Он также отправил миссии к правителю Гуджарата и саморину Каликута, которые после захвата им Гоа предложили португальцам в своих морских портах территории для строительства, но у которых, как по волшебству, трудности стали возникать одна за другой после того, как Албукерки отбыл в Малакку. Вице-король был решительно настроен получить обещанные территории и возвести форты. Отчасти им руководили обычные мотивы, но, кроме того, он рассчитывал, что из этих фортов сможет держать под обстрелом гавани, а значит, не будет необходимости в блокирующих кораблях, если снова потребуется закрыть их. Ведь корабли, используемые для блокады портов, отвлекались от других, более прибыльных дел. В основном благодаря последнему соображению Албукерки получил одобрение своего суверена, который, как и большинство его советников, скептически относился к расширению португальских земельных владений в Индии. Но хотя вице-король рассчитывал убедить саморина, от своих тайных агентов он узнал, что последний, внешне проявляя дружелюбие, в действительности связывает свою политику с могущественными каирскими торговцами, настроенными против европейского присутствия на Востоке, и никогда не согласится на военное строительство в Каликуте.
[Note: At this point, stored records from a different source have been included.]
-- ==== Sys2Proof/Tests/Slice0.lean ====
section
/-! SUPPORT. Tests on small states, each one step or one operation. The expected values are those of
spec/95_test_vectors.md (the section is named at each group) and of the encodings of
spec/30_encoding.md R72, R74 and R82; none comes from the model. The last part shows, for every
obligation with hypotheses, a state and operands that meet them together. -/

namespace Sys2Proof.Tests

open Sys2Proof Sys2Proof.Machine

/-! ### Helpers -/

/-- The start state of the test vectors: after reset with an empty ROM. -/
def start : State := State.reset

/-- The start state with these V registers. -/
def withV (l : List (Reg × Byte)) (s : State) : State := l.foldl (fun s p => s.setReg p.1 p.2) s

/-- The state with these memory bytes. -/
def withMem (l : List (Addr × Byte)) (s : State) : State :=
  l.foldl (fun s p => s.storeByte p.1 p.2) s

/-- The framebuffer with these lit pixels (x, y). -/
def lit (l : List (Nat × Nat)) : FrameBuffer := l.foldl (fun fb p => fb.flip p.1 p.2) FrameBuffer.blank

/-- The state with this single-step setting and latch. -/
def stepping (mode req : Bool) (s : State) : State :=
  { s with inputs := { s.inputs with stepMode := mode }, stepReq := req }

/-- The state with HALT_ON_UNKNOWN false. -/
def tolerant (s : State) : State := { s with inputs := { s.inputs with haltOnUnknown := false } }

/-- The state with ADVANCE_I true. -/
def advancing (s : State) : State := { s with inputs := { s.inputs with advanceI := true } }

/-- The state a step leaves. -/
def stepped (s : State) : State :=
  match step s with
  | .next t => t
  | .fault _ => s
  | .refused _ => s

/-- One step on the opcode, placed big-endian at PC. -/
def after (op : Word) (s : State) : State :=
  stepped (withMem [(BitVec.ofNat 12 s.pc.toNat, highByte op), (BitVec.ofNat 12 (s.pc.toNat + 1), lowByte op)] s)

/-! ### What is ill formed is refused (30_encoding.md R76, 60_exceptions.md R181) -/

theorem test_wf_group0 : opcodeWf 0x0000 = false ∧ opcodeWf 0x01E0 = false ∧ opcodeWf 0x00EF = false ∧
    opcodeWf 0x00E0 = true := by decide
theorem test_wf_group5 : opcodeWf 0x5121 = false ∧ opcodeWf 0x512F = false ∧ opcodeWf 0x5120 = true := by
  decide
theorem test_wf_group8 : opcodeWf 0x8018 = false ∧ opcodeWf 0x801D = false ∧ opcodeWf 0x801F = false ∧
    opcodeWf 0x801E = true := by decide
theorem test_wf_group9 : opcodeWf 0x912F = false ∧ opcodeWf 0x9121 = false ∧ opcodeWf 0x9120 = true := by
  decide
theorem test_wf_groupE : opcodeWf 0xE29F = false ∧ opcodeWf 0xE200 = false ∧ opcodeWf 0xE29E = true := by
  decide
theorem test_wf_groupF : opcodeWf 0xF308 = false ∧ opcodeWf 0xF000 = false ∧ opcodeWf 0xF3FF = false ∧
    opcodeWf 0xF333 = true := by decide
theorem test_wf_rom : romWf (List.replicate 3585 0) = false ∧ romWf (List.replicate 3584 0) = true := by
  simp only [romWf, List.length_replicate]; decide
theorem test_wf_instr : (Instr.drw 15 15 15).wf = true ∧ Instr.ret.wf = true := by decide

/-! ### Decoding: a word of every constructor, written out from its format and row (R72, R74) -/

theorem test_decode_flow :
    decode 0b0000000011101110 = .ok .ret ∧ decode 0b0001001000110100 = .ok (.jp 0x234) ∧
    decode 0b0010101010111100 = .ok (.call 0xABC) ∧ decode 0b0011001100101010 = .ok (.seImm 3 0x2A) ∧
    decode 0b0100010010000001 = .ok (.sneImm 4 0x81) ∧ decode 0b0101000100100000 = .ok (.seReg 1 2) ∧
    decode 0b1001111000110000 = .ok (.sneReg 14 3) ∧ decode 0b1011111111110001 = .ok (.jpV0 0xFF1) := by
  decide
theorem test_decode_load :
    decode 0b0110101000101111 = .ok (.ldImm 0xA 0x2F) ∧ decode 0b0111001011110000 = .ok (.addImm 2 0xF0) ∧
    decode 0b1000000111110000 = .ok (.ldReg 1 15) ∧ decode 0b1100001100001111 = .ok (.rnd 3 0x0F) := by
  decide
theorem test_decode_alu :
    decode 0b1000000100100001 = .ok (.orReg 1 2) ∧ decode 0b1000000100100010 = .ok (.andReg 1 2) ∧
    decode 0b1000000100100011 = .ok (.xorReg 1 2) ∧ decode 0b1000101010110100 = .ok (.addReg 0xA 0xB) ∧
    decode 0b1000000100100101 = .ok (.subReg 1 2) ∧ decode 0b1000000100100110 = .ok (.shrReg 1 2) ∧
    decode 0b1000000100100111 = .ok (.subnReg 1 2) ∧ decode 0b1000000100101110 = .ok (.shlReg 1 2) := by
  decide
theorem test_decode_index :
    decode 0b1010001011110000 = .ok (.ldI 0x2F0) ∧ decode 0b1111001100011110 = .ok (.addI 3) ∧
    decode 0b1111010000101001 = .ok (.ldF 4) ∧ decode 0b1111010100110011 = .ok (.ldB 5) ∧
    decode 0b1111111101010101 = .ok (.ldMemVx 15) ∧ decode 0b1111000101100101 = .ok (.ldVxMem 1) := by
  decide
theorem test_decode_display :
    decode 0b0000000011100000 = .ok .cls ∧ decode 0b1101000100100101 = .ok (.drw 1 2 5) := by decide
theorem test_decode_keys_timers :
    decode 0b1110001010011110 = .ok (.skp 2) ∧ decode 0b1110001010100001 = .ok (.sknp 2) ∧
    decode 0b1111011000000111 = .ok (.ldVxDt 6) ∧ decode 0b1111000100001010 = .ok (.ldVxK 1) ∧
    decode 0b1111001100010101 = .ok (.ldDtVx 3) ∧ decode 0b1111001100011000 = .ok (.ldStVx 3) := by
  decide
theorem test_decode_bytes : decodeBytes [0xD1, 0x25, 0x00] = .ok (.drw 1 2 5, [0x00]) ∧
    decodeBytes [0xD1] = .error .truncated ∧ decodeTableWord 16 0x8AB4 = some (.addReg 0xA 0xB) := by
  decide

/-! ### Control flow (95_test_vectors.md 2.1) -/

theorem test_ret : (fun t : State => (t.pc, t.sp, t.stack[15])) (after 0x00EE
    { start with pc := 0x300, sp := 16, stack := start.stack.set 15 0x0ABC }) = (0x0ABC, 15, 0x0ABC) := by
  decide
theorem test_ret_underflow : (fun t : State => (t.pc, t.sp, t.haltReason, t.reports)) (after 0x00EE
    { start with pc := 0x300 }) = (0x302, 0, some .stackUnderflow, [⟨.stackUnderflow, 0x00EE⟩]) := by
  decide
theorem test_jp : (after 0x1201 start).pc = 0x0201 := by decide
theorem test_call : (fun t : State => (t.pc, t.sp, t.stack[15])) (after 0x2300 { start with sp := 15 }) =
    (0x0300, 16, 0x0202) := by decide
theorem test_call_overflow : (fun t : State => (t.pc, t.sp, t.haltReason, t.reports)) (after 0x2300
    { start with sp := 16 }) = (0x0202, 16, some .stackOverflow, [⟨.stackOverflow, 0x2300⟩]) := by
  decide
theorem test_se_imm : (after 0x332A (withV [(3, 0x2A)] start)).pc = 0x0204 ∧
    (after 0x332A (withV [(3, 0x2B)] start)).pc = 0x0202 := by decide
theorem test_se_imm_at_end : (after 0x3000 { start with pc := 0xFFE }).pc = 0x1002 := by decide
theorem test_sne_imm : (after 0x432A (withV [(3, 0x2A)] start)).pc = 0x0202 ∧
    (after 0x432A start).pc = 0x0204 := by decide
theorem test_se_reg : (after 0x5120 (withV [(1, 7), (2, 7)] start)).pc = 0x0204 ∧
    (after 0x5120 (withV [(1, 7), (2, 8)] start)).pc = 0x0202 := by decide
theorem test_sne_reg : (after 0x9120 (withV [(1, 7), (2, 8)] start)).pc = 0x0204 ∧
    (after 0x9330 (withV [(3, 9)] start)).pc = 0x0202 := by decide
theorem test_jp_v0 : (after 0xB2FF (withV [(0, 2), (2, 0x50)] start)).pc = 0x0301 := by decide
theorem test_jp_v0_unmasked : (after 0xBFFF (withV [(0, 0xFF)] start)).pc = 0x10FE := by decide

/-! ### Load, arithmetic, logic, shift, random (95_test_vectors.md 2.2) -/

theorem test_ld_imm : (after 0x6A2F start).reg 0xA = 0x2F ∧ (after 0x6F01 start).reg vf = 1 := by decide
theorem test_add_imm : (fun t : State => (t.reg 2, t.reg vf))
    (after 0x7220 (withV [(2, 0xF0), (15, 0x55)] start)) = (0x10, 0x55) := by decide
theorem test_add_imm_vf : (after 0x7F02 (withV [(15, 0xFF)] start)).reg vf = 0x01 := by decide
theorem test_ld_reg : (fun t : State => (t.reg 0, t.reg 1, t.reg vf))
    (after 0x8010 (withV [(1, 0x33), (15, 1)] start)) = (0x33, 0x33, 1) := by decide
theorem test_or : (fun t : State => (t.reg 1, t.reg vf))
    (after 0x81F1 (withV [(1, 0x10), (15, 1)] start)) = (0x11, 0) := by decide
theorem test_or_vf : (after 0x8F11 (withV [(15, 0xF0), (1, 0x0F)] start)).reg vf = 0 := by decide
theorem test_and : (fun t : State => (t.reg 0, t.reg vf))
    (after 0x8012 (withV [(0, 0x0C), (1, 0x0A), (15, 1)] start)) = (0x08, 0) := by decide
theorem test_xor : (fun t : State => (t.reg 0, t.reg vf))
    (after 0x8013 (withV [(0, 0x0C), (1, 0x0A), (15, 1)] start)) = (0x06, 0) := by decide
theorem test_add : (fun t : State => (t.reg 0, t.reg vf))
    (after 0x8014 (withV [(0, 0xF0), (1, 0x20)] start)) = (0x10, 1) := by decide
theorem test_add_vf : (after 0x8F14 (withV [(15, 1), (1, 2)] start)).reg vf = 0 := by decide
theorem test_sub_equal : (fun t : State => (t.reg 0, t.reg vf))
    (after 0x8015 (withV [(0, 5), (1, 5)] start)) = (0, 1) := by decide
theorem test_sub_borrow : (fun t : State => (t.reg 0, t.reg vf))
    (after 0x8015 (withV [(0, 3), (1, 5), (15, 1)] start)) = (0xFE, 0) := by decide
theorem test_shr : (fun t : State => (t.reg 0, t.reg 1, t.reg vf))
    (after 0x8016 (withV [(0, 0xAA), (1, 5)] start)) = (2, 5, 1) := by decide
theorem test_shr_from_vf : (fun t : State => (t.reg 0, t.reg vf))
    (after 0x80F6 (withV [(15, 3)] start)) = (1, 1) := by decide
theorem test_subn : (fun t : State => (t.reg 0, t.reg vf))
    (after 0x8017 (withV [(0, 3), (1, 5)] start)) = (2, 1) := by decide
theorem test_subn_borrow : (fun t : State => (t.reg 0, t.reg vf))
    (after 0x8017 (withV [(0, 5), (1, 3), (15, 1)] start)) = (0xFE, 0) := by decide
theorem test_shl : (fun t : State => (t.reg 0, t.reg 1, t.reg vf))
    (after 0x801E (withV [(1, 0x81)] start)) = (2, 0x81, 1) := by decide
theorem test_shl_vf : (after 0x8F1E (withV [(1, 0x80)] start)).reg vf = 1 := by decide
theorem test_rnd : (fun t : State => (t.reg 3, t.rand)) (after 0xC30F (start.supplyRand [0xB7, 0xFF])) =
    (0x07, [0xFF]) := by decide
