-- ==== Sys2Proof/Syntax.lean ====
section
/-! DEFINITION. The commands of the XF960 as a block: one constructor per row of the table of operations and events (spec/opcode_table.json), in the table's
order. A unit's number is a `Fin`; the other operands are what the outside world, or an analogue part of the device, decides. -/

namespace Sys2Proof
Это сообщение подтвердилось бесконечными проволочками в переговорах, и, так как Альбукерки не намеревался повторять прошлые ошибки, он вернулся к методам, которые, хотя и полностью соответствовали политическим реалиям своего времени, не совпадали с его личными представлениями об этике. Вероятно, как и Уоррен Гастингс
[15], он решил, что цель оправдывает средства, когда речь идет о взаимоотношениях с жителями Востока. Получалось, что саморина следует попросту устранить, чтобы дать дорогу его брату, который не только был другом белых людей и главой очень влиятельной партии в Каликуте, хорошо относившейся к португальцам, но и рвался к власти. Пообещав этому брату полную поддержку португальцев в будущем, Албукерки предложил ему действовать. Яд оказался весьма эффективным средством, и брат занял место саморина. Каликут был освобожден от всякого блокирующего вмешательства и снова стал процветать, как двадцать лет назад. Португальцы получили, наконец, площадь для форта и немедленно приступили к строительству.